Assigned task: If a line in the entries below includes "toNat", show that line.

Data excerpts:
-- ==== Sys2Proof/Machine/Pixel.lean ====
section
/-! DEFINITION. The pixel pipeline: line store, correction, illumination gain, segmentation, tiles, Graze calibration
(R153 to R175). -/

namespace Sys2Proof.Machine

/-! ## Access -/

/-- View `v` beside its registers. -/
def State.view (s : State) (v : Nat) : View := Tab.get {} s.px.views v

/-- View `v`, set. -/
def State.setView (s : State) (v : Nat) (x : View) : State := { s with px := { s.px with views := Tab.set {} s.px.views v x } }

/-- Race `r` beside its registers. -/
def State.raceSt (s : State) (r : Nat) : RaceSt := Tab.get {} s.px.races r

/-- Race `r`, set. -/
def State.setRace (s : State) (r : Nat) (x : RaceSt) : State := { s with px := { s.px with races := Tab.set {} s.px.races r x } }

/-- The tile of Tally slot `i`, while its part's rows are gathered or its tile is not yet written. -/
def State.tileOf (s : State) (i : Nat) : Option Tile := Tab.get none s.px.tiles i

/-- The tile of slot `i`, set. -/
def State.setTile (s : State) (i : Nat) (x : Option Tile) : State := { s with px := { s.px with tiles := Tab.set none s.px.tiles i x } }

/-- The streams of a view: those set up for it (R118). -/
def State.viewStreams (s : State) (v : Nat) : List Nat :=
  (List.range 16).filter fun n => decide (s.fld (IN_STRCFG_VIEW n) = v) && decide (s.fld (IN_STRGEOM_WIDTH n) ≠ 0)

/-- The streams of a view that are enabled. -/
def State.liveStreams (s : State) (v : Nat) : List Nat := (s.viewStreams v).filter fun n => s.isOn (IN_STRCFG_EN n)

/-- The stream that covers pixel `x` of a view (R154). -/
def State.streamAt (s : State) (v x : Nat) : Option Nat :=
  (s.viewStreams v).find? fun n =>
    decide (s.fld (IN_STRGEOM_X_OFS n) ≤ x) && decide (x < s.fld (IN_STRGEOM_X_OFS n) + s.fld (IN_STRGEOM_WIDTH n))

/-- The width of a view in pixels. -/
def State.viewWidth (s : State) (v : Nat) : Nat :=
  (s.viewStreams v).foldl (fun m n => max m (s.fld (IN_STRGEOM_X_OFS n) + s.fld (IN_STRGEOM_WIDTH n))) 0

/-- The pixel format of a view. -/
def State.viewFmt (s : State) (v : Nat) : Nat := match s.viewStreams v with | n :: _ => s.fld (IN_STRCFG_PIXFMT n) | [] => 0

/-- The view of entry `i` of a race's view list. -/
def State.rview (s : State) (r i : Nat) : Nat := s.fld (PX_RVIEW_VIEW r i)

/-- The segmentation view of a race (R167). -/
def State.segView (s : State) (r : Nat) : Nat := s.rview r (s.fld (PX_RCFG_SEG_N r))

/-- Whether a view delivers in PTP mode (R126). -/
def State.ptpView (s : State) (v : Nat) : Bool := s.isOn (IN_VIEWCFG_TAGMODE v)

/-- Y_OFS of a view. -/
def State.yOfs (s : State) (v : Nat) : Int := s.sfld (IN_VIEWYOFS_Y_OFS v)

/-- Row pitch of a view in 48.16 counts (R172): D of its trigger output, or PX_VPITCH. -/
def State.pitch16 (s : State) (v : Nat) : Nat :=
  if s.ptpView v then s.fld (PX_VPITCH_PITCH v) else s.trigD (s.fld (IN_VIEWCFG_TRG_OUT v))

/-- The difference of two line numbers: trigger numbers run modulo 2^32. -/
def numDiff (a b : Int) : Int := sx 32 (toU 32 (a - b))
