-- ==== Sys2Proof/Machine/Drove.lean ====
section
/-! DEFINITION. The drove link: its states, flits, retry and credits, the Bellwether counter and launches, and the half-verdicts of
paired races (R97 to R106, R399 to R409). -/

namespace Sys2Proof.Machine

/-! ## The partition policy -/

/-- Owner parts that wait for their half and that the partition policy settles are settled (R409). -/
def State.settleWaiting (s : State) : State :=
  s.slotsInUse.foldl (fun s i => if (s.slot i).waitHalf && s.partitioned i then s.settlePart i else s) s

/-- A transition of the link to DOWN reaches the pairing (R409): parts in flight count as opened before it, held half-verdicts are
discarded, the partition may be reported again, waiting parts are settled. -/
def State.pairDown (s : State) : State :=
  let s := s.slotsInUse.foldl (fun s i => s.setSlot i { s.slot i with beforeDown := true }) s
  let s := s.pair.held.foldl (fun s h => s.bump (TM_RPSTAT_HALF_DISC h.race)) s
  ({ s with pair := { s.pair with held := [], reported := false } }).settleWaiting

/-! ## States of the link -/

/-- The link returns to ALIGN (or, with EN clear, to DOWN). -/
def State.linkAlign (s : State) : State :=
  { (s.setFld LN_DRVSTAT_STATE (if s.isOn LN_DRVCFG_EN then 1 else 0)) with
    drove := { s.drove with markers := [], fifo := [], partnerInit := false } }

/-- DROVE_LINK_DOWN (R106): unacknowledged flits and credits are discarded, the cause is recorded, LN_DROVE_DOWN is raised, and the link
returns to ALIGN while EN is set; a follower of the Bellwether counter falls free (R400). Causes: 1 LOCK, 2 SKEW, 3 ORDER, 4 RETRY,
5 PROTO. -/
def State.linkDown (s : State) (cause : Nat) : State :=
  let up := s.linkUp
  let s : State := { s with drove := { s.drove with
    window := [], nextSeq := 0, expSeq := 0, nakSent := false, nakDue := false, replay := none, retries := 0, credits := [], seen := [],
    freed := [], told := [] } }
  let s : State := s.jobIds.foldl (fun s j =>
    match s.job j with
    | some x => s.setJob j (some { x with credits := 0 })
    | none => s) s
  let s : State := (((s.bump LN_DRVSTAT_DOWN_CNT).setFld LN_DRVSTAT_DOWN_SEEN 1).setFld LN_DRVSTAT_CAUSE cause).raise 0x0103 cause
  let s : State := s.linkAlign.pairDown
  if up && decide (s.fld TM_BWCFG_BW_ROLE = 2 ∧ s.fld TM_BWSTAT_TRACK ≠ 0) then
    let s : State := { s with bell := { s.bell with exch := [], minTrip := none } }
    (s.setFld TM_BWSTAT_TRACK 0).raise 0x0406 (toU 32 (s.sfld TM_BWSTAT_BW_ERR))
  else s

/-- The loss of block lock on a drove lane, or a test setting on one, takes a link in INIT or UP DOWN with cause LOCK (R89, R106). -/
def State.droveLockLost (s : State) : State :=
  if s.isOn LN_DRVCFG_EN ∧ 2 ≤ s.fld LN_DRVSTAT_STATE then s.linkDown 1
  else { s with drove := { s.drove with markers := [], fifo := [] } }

==

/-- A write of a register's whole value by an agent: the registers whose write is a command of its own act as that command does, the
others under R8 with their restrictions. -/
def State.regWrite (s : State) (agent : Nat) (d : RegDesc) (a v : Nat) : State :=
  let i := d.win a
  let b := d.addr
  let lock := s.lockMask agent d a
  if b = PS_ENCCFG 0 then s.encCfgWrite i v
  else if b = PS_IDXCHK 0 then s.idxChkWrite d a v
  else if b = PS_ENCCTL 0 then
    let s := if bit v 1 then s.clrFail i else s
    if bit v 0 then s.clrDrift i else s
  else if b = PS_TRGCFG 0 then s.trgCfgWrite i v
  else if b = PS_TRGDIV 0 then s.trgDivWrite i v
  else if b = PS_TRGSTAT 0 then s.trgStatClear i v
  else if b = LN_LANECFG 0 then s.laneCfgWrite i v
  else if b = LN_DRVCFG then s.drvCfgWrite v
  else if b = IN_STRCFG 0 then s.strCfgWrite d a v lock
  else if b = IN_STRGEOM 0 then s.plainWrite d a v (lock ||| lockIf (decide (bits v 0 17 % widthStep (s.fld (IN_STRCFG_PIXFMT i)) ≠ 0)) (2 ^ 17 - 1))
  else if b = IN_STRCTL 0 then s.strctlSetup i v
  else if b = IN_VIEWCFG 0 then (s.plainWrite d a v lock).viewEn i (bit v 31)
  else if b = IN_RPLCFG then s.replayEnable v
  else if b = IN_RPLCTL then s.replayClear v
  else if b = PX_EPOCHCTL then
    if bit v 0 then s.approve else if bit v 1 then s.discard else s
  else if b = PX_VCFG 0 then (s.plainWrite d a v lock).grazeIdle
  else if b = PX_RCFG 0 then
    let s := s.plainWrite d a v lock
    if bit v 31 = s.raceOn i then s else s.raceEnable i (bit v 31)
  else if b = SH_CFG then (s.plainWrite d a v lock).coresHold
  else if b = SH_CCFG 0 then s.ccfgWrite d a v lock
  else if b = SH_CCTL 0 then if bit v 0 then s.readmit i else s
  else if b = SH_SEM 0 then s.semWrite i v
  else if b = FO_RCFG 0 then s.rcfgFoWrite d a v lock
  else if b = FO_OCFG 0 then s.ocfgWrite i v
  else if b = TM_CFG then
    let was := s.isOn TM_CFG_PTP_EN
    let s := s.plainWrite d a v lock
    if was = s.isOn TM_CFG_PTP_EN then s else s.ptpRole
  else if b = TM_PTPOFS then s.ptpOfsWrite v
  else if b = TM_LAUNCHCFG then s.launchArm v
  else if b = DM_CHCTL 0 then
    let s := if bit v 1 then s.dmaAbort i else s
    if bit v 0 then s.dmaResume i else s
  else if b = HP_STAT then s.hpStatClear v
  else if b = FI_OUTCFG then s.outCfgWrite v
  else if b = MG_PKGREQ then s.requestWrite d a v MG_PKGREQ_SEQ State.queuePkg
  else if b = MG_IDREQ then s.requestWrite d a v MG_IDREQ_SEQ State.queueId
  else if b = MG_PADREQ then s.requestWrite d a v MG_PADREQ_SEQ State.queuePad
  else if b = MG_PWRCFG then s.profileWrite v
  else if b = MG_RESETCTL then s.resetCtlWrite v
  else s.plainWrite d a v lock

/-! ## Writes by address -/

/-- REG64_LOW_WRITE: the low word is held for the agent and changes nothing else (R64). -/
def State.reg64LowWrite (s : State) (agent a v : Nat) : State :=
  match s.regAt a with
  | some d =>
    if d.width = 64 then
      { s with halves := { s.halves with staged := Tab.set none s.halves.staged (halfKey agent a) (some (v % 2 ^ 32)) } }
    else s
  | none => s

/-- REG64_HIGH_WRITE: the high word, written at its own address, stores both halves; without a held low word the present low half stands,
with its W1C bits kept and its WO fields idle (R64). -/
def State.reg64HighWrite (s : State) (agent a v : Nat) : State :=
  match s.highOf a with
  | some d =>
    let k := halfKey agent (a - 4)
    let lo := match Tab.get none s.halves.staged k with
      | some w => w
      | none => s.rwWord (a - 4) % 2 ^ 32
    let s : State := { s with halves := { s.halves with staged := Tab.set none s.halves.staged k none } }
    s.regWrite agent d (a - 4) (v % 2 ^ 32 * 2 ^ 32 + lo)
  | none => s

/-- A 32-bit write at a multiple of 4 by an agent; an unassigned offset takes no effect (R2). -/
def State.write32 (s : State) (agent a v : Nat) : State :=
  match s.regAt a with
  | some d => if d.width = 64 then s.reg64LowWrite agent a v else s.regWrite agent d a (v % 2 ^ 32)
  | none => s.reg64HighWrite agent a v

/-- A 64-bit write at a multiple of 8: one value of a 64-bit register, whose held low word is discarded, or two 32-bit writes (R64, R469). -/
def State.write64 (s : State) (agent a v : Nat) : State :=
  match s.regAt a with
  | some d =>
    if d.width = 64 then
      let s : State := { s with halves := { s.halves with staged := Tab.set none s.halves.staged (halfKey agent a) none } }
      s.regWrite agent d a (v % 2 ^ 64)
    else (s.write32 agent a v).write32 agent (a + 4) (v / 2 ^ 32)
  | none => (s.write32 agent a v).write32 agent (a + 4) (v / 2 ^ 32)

---

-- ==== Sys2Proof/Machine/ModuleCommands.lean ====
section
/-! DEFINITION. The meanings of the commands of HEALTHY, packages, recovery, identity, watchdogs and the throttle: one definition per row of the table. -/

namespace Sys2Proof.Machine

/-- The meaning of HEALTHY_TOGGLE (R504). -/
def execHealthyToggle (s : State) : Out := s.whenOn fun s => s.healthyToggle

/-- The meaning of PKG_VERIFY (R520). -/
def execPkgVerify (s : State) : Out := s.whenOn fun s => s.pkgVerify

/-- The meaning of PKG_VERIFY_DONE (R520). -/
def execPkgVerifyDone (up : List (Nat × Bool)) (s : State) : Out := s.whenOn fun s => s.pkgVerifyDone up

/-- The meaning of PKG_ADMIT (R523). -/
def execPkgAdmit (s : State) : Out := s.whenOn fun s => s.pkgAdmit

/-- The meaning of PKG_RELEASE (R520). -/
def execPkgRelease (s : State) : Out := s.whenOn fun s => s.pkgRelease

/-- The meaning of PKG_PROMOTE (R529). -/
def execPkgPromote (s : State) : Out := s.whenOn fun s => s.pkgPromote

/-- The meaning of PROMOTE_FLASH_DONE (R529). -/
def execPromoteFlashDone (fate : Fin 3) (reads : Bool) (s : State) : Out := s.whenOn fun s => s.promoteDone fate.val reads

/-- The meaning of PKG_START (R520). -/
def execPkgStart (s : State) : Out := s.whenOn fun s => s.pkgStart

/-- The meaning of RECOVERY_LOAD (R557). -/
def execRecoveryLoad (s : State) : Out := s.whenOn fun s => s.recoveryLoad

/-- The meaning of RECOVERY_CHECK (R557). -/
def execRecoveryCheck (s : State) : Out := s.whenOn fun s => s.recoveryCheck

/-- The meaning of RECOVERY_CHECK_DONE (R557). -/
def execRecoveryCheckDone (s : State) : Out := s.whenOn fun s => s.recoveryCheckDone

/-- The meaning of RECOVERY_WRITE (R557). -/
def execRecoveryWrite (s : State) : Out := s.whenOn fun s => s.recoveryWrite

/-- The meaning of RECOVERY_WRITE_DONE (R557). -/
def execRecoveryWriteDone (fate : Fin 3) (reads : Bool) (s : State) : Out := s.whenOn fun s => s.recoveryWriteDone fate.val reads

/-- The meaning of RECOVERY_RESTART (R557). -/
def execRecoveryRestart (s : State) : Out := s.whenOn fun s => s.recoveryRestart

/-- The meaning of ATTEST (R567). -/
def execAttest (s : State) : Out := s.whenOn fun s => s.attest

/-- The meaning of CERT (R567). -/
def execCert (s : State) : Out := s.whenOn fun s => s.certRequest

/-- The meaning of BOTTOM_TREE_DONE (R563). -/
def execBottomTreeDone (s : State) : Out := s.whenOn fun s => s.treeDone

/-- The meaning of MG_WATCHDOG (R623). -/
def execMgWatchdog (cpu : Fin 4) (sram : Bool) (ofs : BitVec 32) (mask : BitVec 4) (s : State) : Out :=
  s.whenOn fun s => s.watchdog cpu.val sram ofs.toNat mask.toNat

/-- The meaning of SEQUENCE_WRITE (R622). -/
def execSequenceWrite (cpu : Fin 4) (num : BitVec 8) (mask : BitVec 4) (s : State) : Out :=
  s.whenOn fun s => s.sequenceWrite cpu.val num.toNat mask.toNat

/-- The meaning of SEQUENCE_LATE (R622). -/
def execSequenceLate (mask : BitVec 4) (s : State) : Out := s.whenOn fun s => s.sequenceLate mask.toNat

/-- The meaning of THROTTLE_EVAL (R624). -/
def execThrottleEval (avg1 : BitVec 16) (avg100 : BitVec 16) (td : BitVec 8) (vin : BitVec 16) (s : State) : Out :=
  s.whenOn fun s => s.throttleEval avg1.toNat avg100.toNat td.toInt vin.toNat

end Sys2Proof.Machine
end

Response:
  s.whenOn fun s => s.watchdog cpu.val sram ofs.toNat mask.toNat
  s.whenOn fun s => s.sequenceWrite cpu.val num.toNat mask.toNat
def execSequenceLate (mask : BitVec 4) (s : State) : Out := s.whenOn fun s => s.sequenceLate mask.toNat
  s.whenOn fun s => s.throttleEval avg1.toNat avg100.toNat td.toInt vin.toNat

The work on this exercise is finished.